Yet even the Tough American will agree that workers today face too many insecurities. As many as 60 million Americans are without health-care coverage at some point during any given year. Nearly half of workers are not covered by employer pensions and are not saving enough to retire securely. Tens of millions of working parents face an ongoing child-care emergency that limits their ability to participate in the economy and causes intense stress. Many workers don’t have enough flexibility in their jobs to deal with a family illness and other personal problems—or the resources to sustain themselves financially when they are out of work for very long.
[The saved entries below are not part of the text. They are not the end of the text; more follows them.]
theorem exec_flagsCaused (he : exec i s = .next t) : FlagsCaused i s t := by
  cases i with
  | push d =>
    simp only [exec, execPush] at he
    split at he <;> cases he
    · exact { FlagsCaused.refl (.push d) s with }
    · next hfull =>
      exact { FlagsCaused.refl (.push d) s with sbOvf := fun _ => .inr ⟨d, rfl, not_lt.mp hfull⟩ }
  | pop =>
    simp only [exec, execPop] at he
    split at he <;> cases he
    · next hempty => exact raise_flagsCaused (.inr (.inr ⟨rfl, hempty⟩))
    · exact { FlagsCaused.refl .pop s with }
  | clear => cases he; exact clearAll_flagsCaused
  | edge => cases he; exact edgeUnit_flagsCaused
  | classify => cases he; exact classUnit_flagsCaused
  | sync => cases he; exact syncUnit_flagsCaused
  | decode => cases he; exact decodeUnit_flagsCaused
  | run => cases he; exact runUnit_flagsCaused
  | cmdReserved d => cases he; exact raise_flagsCaused ⟨d, rfl⟩
  | wrIllegal idx d => cases he; exact raise_flagsCaused ⟨idx, d, rfl⟩
  | _ => cases he; exact { FlagsCaused.refl _ s with }

end Caused

/-- Settles O52: the six fields of `exec_flagsCaused`. -/
theorem flagsRiseOnlyFromTheirCauses : Obligations.FlagsRiseOnlyFromTheirCauses := by
  intro i s t he
  have h := exec_flagsCaused he
  exact ⟨h.errSeq, h.errCmd, h.errBus, h.sbOvf, h.accOvf, h.evOvf⟩

/-! ## Every step goes on (60_exceptions.md R207, R213) -/

/-- Settles O9: of the three kinds of step in `step_cases` only the idle one has no input. -/
theorem idleKeepsAllState : Obligations.IdleKeepsAllState := by
  intro s hnone
  obtain ⟨-, hidle⟩ | ⟨_, _, hpending, -⟩ | ⟨_, hpending, -⟩ := step_cases s
  · exact hidle
  · simp [hnone] at hpending
  · simp [hnone] at hpending

/-- No step faults or is refused: whatever the next input is, the block is ready for the one after
it. -/
theorem step_answers_next (s : State) : ∃ t, step s = .next t := by
  obtain ⟨-, h⟩ | ⟨w, rest, -, h⟩ | ⟨rest, -, h⟩ := step_cases s <;> rw [h]
  · exact ⟨_, rfl⟩
  · exact exec_answers_next (decode w) _
  · exact ⟨_, rfl⟩

/-- The induction over a run: where every step from a state with `P` goes on to a state with `P`, so
does every run. -/
theorem run_of_step {M : Host.Core} {P : M.State → Prop}
    (hstep : ∀ s, P s → ∃ t, M.step s = .next t ∧ P t) (k : Nat) {s : M.State} (h : P s) :
    ∃ t, M.run k s = .next t ∧ P t := by
  induction k generalizing s with
  | zero => exact ⟨s, rfl, h⟩
  | succ k ih =>
    obtain ⟨u, hu, hPu⟩ := hstep s h
    rw [Host.Core.run, hu]
    exact ih hPu

/-- Settles O60: the reset state meets the invariant, of which no clause is about the inputs, and
every step goes on and keeps it. -/
theorem noHostProgramStopsTheBlock : Obligations.NoHostProgramStopsTheBlock := by
  intro inputs k
  refine run_of_step (M := Sys2Proof.core) (P := Invariant) (fun s h => ?_) k
    { resetMeetsTheInvariant with }
  obtain ⟨t, hstep⟩ := step_answers_next s
  exact ⟨t, hstep, stepKeepsTheInvariant s t h hstep⟩

end Sys2Proof.Machine

namespace Sys2Proof.Machine

/-! ## The configuration registers (10_state.md R54; 70_reset_and_hazards.md R221) -/

/-- CFG0, CFG1, CFG2 and SAMPLE_RATE. -/
def configuration (s : State) : Word × Word × Word × Word :=
  (s.cfg0, s.cfg1, s.cfg2, s.sampleRate)

section Configuration

variable {s t : State}

theorem configuration_eq_iff : configuration t = configuration s ↔
    t.cfg0 = s.cfg0 ∧ t.cfg1 = s.cfg1 ∧ t.cfg2 = s.cfg2 ∧ t.sampleRate = s.sampleRate := by
  simp only [configuration, Prod.mk.injEq]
None of the Tough American’s nostrums are going to get America out of this pickle. More hustle or more planning for the future is not going to solve these insecurities, which are caused by a basic failure of the market to deliver vital public goods. Instead, only the government has the resources and clout to help ensure affordable health care, child care, and housing. A new commitment along these lines—in partnership with business and nonprofit groups—is long overdue.
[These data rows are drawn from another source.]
-- ==== Sys2Proof/Machine/Flags.lean ====
section
/-! DEFINITION. The STATUS word and its fields' codes (10_state.md R22 to R28, 60_exceptions.md R270). The engine has no condition
flags. -/

namespace Sys2Proof.Machine

/-- STATE's value (10_state.md R22). -/
def Session.code : Session → Nat
  | .uninit => 0
  | .keyBound => 1
  | .modeConfigured => 2
  | .aadAccepting => 3
  | .messageAccepting => 4
  | .finalized => 5
  | .failed => 6

/-- CFG_MODE's value (10_state.md R23). -/
def Mode.code : Mode → Nat
  | .ecb => 0
  | .ctr => 1
  | .ocb3 => 2

/-- CFG_DIR's value (10_state.md R24). -/
def dirCode : Dir → Nat
  | .encrypt => 0
  | .decrypt => 1

/-- ERR's value (60_exceptions.md R270). -/
def Err.code : Err → Nat
  | .ok => 0
  | .configError => 1
  | .illegalLength => 2
  | .invalidPadding => 3
  | .sequenceError => 4
  | .illegalCommand => 5

/-- The STATUS word of a command that ended with `err`, from the registers after it (10_state.md R28, 41_engine.md R110). -/
def statusWord (err : Err) (e : Engine) : Word :=
  BitVec.ofNat 32 e.session.code
    ||| BitVec.ofNat 32 err.code <<< 4
    ||| BitVec.ofNat 32 e.cfgMode.code <<< 8
    ||| BitVec.ofNat 32 (dirCode e.cfgDir) <<< 10
    ||| BitVec.ofNat 32 e.cfgPad.toNat <<< 11
    ||| e.cfgTaglen.setWidth 32 <<< 16
    ||| e.buflen.setWidth 32 <<< 24

end Sys2Proof.Machine
end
Taken together, these four strategies would reduce the financial anxieties that stalk many households and help restore people’s faith that the “system works,” that if they play by the rules they will be rewarded with a decent life. These steps should appeal to both sides of the American character: each asks a lot of people, as the Tough American demands; yet each holds out real rewards, as the Fair American suggests. And all four envision government not as the sole solution to our problems but as a catalyst for action that leverages its resources in partnership with the private and nonprofit sectors.
How should we pay for all of this? Alas, that is always the big sticking point. As Jennifer Hochschild and other scholars of the American Dream have discussed, it’s one thing for people in principle to embrace core American ideas of equal opportunity; it’s another thing for them to put up the money so the nation can realize these ideals. This is particularly true around education, where Americans at once deplore—and tolerate—“savage inequalities” in opportunity.
At the same time, if Americans can reach a deeper agreement on why and how to foster equity, the obstacle of money might not loom as large. If we find analyses and approaches that unite us ideologically, we’ll have fewer things to fight about and it will be easier to muster the resources needed for the job. Clearly the money exists in our $10 trillion economy. In his book, The Two Percent Solution, Matthew Miller lays out a far-reaching bipartisan strategy for fulfilling the promise of equal opportunity—one that parallels some of the ideas above and would cost just 2 percent more of the national wealth we generate annually to implement.
A word of caution, however: expanding opportunity will not get rid of inequality. Even if we heavily tax the rich, high levels of inequality are here to stay thanks to changes in the economy. Public policy can’t alter the fact that someone with a Ph.D. in biology or a natural knack for writing software code is going to be paid a lot more than someone with a certificate in dental hygiene or a gift for nursing the elderly. The winner-take-all dynamics of economic competition are especially intractable. Government can’t realistically do much about a ball team that wants to pay sluggers fifty times more than benchwarmers or a university that wants to pay star professors ten times more than adjuncts. There will always be a Winning Class, along with legions of people desperate to join it. And there will always be those who are winners and yet feel that they don’t have enough money or status. In the end, we will never fully eliminate the gap between what people want and what most of us can get through legitimate means. Even if we did greatly reduce inequality and achieve broad gains in absolute well-being across U.S. society, many people would still think negatively about their relative position. Wherever they are on the economic ladder, people will always be able to gaze longingly upward at someone who has more. Incentives to cheat will endure.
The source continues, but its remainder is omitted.